Тут вот еще о чем надо обязательно сказать: чем был футбол в СССР в конце 40-х годов и все 50-е годы? Он был составляющей системы. А система провозглашалась самой передовой в мире, так что она должна была быть передовой во всем, в том числе и в спорте. В ФИФА СССР вступил еще в 1946 году, а на официальные международные соревнования сборная по футболу вышла только в 1958 году. Боялись проигрыша. Московское «Динамо» отправилось на товарищеские матчи в Англию в 1945 году, конечно, ради спортивного интереса: а как мы с родоначальниками футбола — справимся? Но не в последнюю очередь поединкам придавалось и политическое значение. Ставилась задача: во что бы то ни стало победить представителей идеологического враждебного общества. И когда динамовцы выиграли у англичан, у спортивных чиновников отлегло от сердца: могли ведь и на архипелаг ГУЛаг загреметь. Уместно привести свидетельство генерала КГБ Павла Судоплатова: «Я помню, одно заседание Спецкомитета в 1945 году проходило в часы трансляции из Лондона футбольного матча между нашей командой и английской. Члены Политбюро и правительства были шокированы, когда Капица предложил прервать заседание и послушать матч. Возникла неловкая пауза, но Берия, ценивший юмор, к всеобщему изумлению, объявил перерыв. Напряжение спало. А затем настроение присутствующих поднялось, поскольку наша команда победила».

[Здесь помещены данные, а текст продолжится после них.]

/-- R184: the load of a parameter set into Hinge. `echo`: the echoed set agrees. A failed load sets SST.EVT.PARAM and writes a
record; at a start no set is locked, at a switch the old one stays. `m`: each portal's fitted state and side. -/
def State.paramLoad (s : State) (q : SafePar) (echo start : Bool) (m : BitVec 16 × BitVec 16) : State :=
  if q.ok && echo then s.modSafe fun f => { f with locked := some q, par := q, hFit := m.1, hSide := m.2 }
  else
    let s := s.modSafe fun f => { f.raise 0x200 with locked := if start then none else f.locked }
    s.safetyRecord moduleUnit 9

end Sys2Proof.Machine
end

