-- ==== Sys2Proof/Machine/JournalCmd.lean ====
section
/-! DEFINITION. The commands of the journal and of Bathawin telegrams (chapters 14 and 15). -/

namespace Sys2Proof.Machine

/-- R358: CMJ.CTL.TAKE. -/
def execTake (s : State) : Out :=
  if !s.online then .next s else .next s.take

/-- R359: a write of CMJ.RES. -/
def execCmjRes (w : Word) (s : State) : Out :=
  if !s.online then .next s else .next (s.result w)

/-- NET.BWREJ changed. -/
def State.bwReject (s : State) (f : NetBwrej → NetBwrej) : State :=
  { s with net := { s.net with reg := { s.net.reg with bwrej := f s.net.reg.bwrej } } }

/-- R382, check 1: what follows the carrier head is a COMMAND telegram of the right form; on SG it may be padded (R379). -/
def formatOk (sg : Bool) (b : List Byte) : Bool :=
  let t := b.drop 4
  let rest := t.drop 36
  b.take 4 == carrierHead && decide (36 ≤ t.length) && (rest.isEmpty || (sg && rest.all (· == 0) && decide (b.length ≤ 46)))
    && beNat (bytesAt t 0x0E 2) == 12 && bytesAt t 0x0C 2 == [1, 1] && bytesAt t 0x12 2 == [0, 0]

/-- R383: the source time of a telegram lies within its bounds. -/
def State.timeOk (s : State) (stime : Nat) : Bool :=
  let age := signOf 32 (s.calUs + 2 ^ 32 - stime)
  let st := s.tim.src.state
  (st == .ptp || st == .sync || st == .holdover)
    && decide (-10000 ≤ age ∧ age ≤ ((s.net.reg.bw.expect.toNat * 1000 : Nat) : Int))

/-- R382: a Porvar frame's payload on SG, or a datagram to the telegram port on TN, is checked and judged. -/
def State.telegramIn (s : State) (sg : Bool) (b : List Byte) : State :=
  let t := b.drop 4
  let conn : Word := BitVec.ofNat 32 (beNat (bytesAt t 0 4))
  let body := t.take 28
  let kind : Byte := (bytesAt t 0x10 1).headD 0
  if b.headD 0 ≠ 0x42 then s.dropFrame
  else if !formatOk sg b then s.bwReject fun r => { r with format := satInc r.format }
  else if !(beNat (bytesAt t 28 4) == codeA conn body && beNat (bytesAt t 32 4) == codeH conn body) then
    s.bwReject fun r => { r with code := satInc r.code }
  else if !s.timeOk (beNat (bytesAt t 8 4)) then s.bwReject fun r => { r with time := satInc r.time }
  else if reservedKind kind then s.bwReject fun r => { r with kind := satInc r.kind }
  else
    s.commandIn
      { connid := conn, tseq := BitVec.ofNat 32 (beNat (bytesAt t 4 4)), kind := kind, target := (bytesAt t 0x11 1).headD 0,
        source := if sg then .sg else .tn, arg := BitVec.ofNat 32 (beNat (bytesAt t 0x14 4)),
        expms := BitVec.ofNat 32 (beNat (bytesAt t 0x18 4)) }

/-- R382: a telegram that duplicate discard has passed. -/
def execTelegramReceive (sg : Bool) (b : List Byte) (s : State) : Out :=
  if !s.online then .next s else .next (s.telegramIn sg b)

/-- R28, R351: the oldest journal write ends, with the confirmation of each MRAM device. -/
def execJournalWriteComplete (ok0 ok1 : Bool) (s : State) : Out :=
  if !s.online then .next s else
  if s.jnl.writes.isEmpty then .next s else .next (s.writeDone ok0 ok1)

/-- R359: a delivered entry has had no result for 60 s. -/
def execDeliveryTimeout (s : State) : Out :=
  if !s.online then .next s else
  match s.jnl.delivered with
  | some e => .next ((s.upTo (e.at_ + sec 60)).outcome e false 6)
  | none => .next s

/-- R360: the entry whose SENT was set first is freed, 60 s after. -/
def execEntryFree (s : State) : Out :=
  if !s.online then .next s else
  let done := s.jnl.entries.filter fun e => e.sent
  match done.find? fun e => done.all fun q => decide (e.at_ ≤ q.at_) with
  | some e => .next ((s.upTo (e.at_ + sec 60)).modJnl fun j => { j with entries := j.entries.filter fun q => q.jseq != e.jseq })
  | none => .next s

/-- Table 15-9: the safe data of STATUS, from the status window. -/
def State.statusData (s : State) : List Byte :=
  let side := s.safe.window[1]
  let mode := s.safe.window[0]
  leBytes 1 side.toNat ++ leBytes 1 (side.toNat / 256) ++ leBytes 1 (mode.toNat % 32) ++ [0] ++ beBytes 2 (getF mode 16 16).toNat ++ [0, 0]

/-- R385: a STATUS telegram is due. `codeh`: the CODEH that Hinge computed over its view of the exchange, where it has arrived. -/
def execStatusTelegramSend (codeh : Option Word) (s : State) : Out :=
  if !s.online then .next s else
  let on := s.safe.linkUp && !s.safe.a.silent && !s.safe.h.silent && !s.safe.aReset
  let mod := fun (s : State) (f : NetBwst → NetBwst) => { s with net := { s.net with reg := { s.net.reg with bwst := f s.net.reg.bwst } } }
  if !on then .next (mod s fun r => { r with sending := false }) else
  let s := s.upTo (s.net.bwAt + ms s.net.reg.bw.sper.toNat)
  let s := mod { s with net := { s.net with bwAt := s.mono } } fun r => { r with sending := true }
  if codeh.isNone then .next s else
  let conn := s.net.reg.bwsconn
  let n := s.net.bwSeq
  let s := (s.sendTelegram true conn n 5 s.statusData codeh).sendTelegram false conn n 5 s.statusData codeh
  let s := { s with net := { s.net with bwSeq := n + 1 } }
  .next (if n + 1 = 0 then (mod s fun r => { r with wrap := true }).event 0x64 moduleUnit 0 else s)

end Sys2Proof.Machine
end

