-- ==== Sys2Proof/Machine/Step.lean ====
section
/-! DEFINITION. One step: the command at the front of the queue, or an idle tick; and the placing of a command a word spells. -/

namespace Sys2Proof.Machine

/-- One step of the block (DESIGN CHOICE, log 11). -/
def step (s : State) : Host.Outcome State Fault Refusal :=
  match s.pending with
  | [] => .next s.idle
  | i :: rest => exec i { s with pending := rest }

/-- The command that a word spells by the table's bits, put at the front of the queue. -/
def State.withFetchWord (s : State) (nbits w : Nat) : State :=
  match decodeTableWord nbits w with
  | none => s
  | some i => { s with pending := i :: s.pending }

end Sys2Proof.Machine
end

После проигрыша советских футболистов на Олимпиаде в Хельсинки сборной Югославии оргвыводы последовали мгновенно: разогнали и сборную, и команду ЦДКА, большинство игроков которой составляли сборную. И поделом: проявили политическую незрелость — проиграли команде Югославии, которая олицетворяла клику Тито.

Но футбол был и зрелищем, которое отвлекало народ от мыслей о хлебе насущном. Наверняка вы хотя бы раз видели документальные кадры, как люди валят на стадион «Динамо», как залезают прямо в окна трамваев. Трибуны, забитые под завязку бедно одетыми людьми. «В 50-е годы ходить на спортивные зрелища было и модно, и частью жизни, — вспоминает Нами Микоян, мать Стаса Намина и жена…. — На стадионах в перерывах прохаживались самые красивые девушки, специально для этого принаряженные. Особенно привелекала внимание жена Константина Бескова, уже тогда выдающегося футболиста, Лера Бескова». Кадры кинохроники не зафиксировали красавицу Леру, только трибуны, а на них море замерших, внимательных лиц, и наконец — гол! Стадион превращается в море ликующее. Вот оно счастье народное: Бобёр забил гол.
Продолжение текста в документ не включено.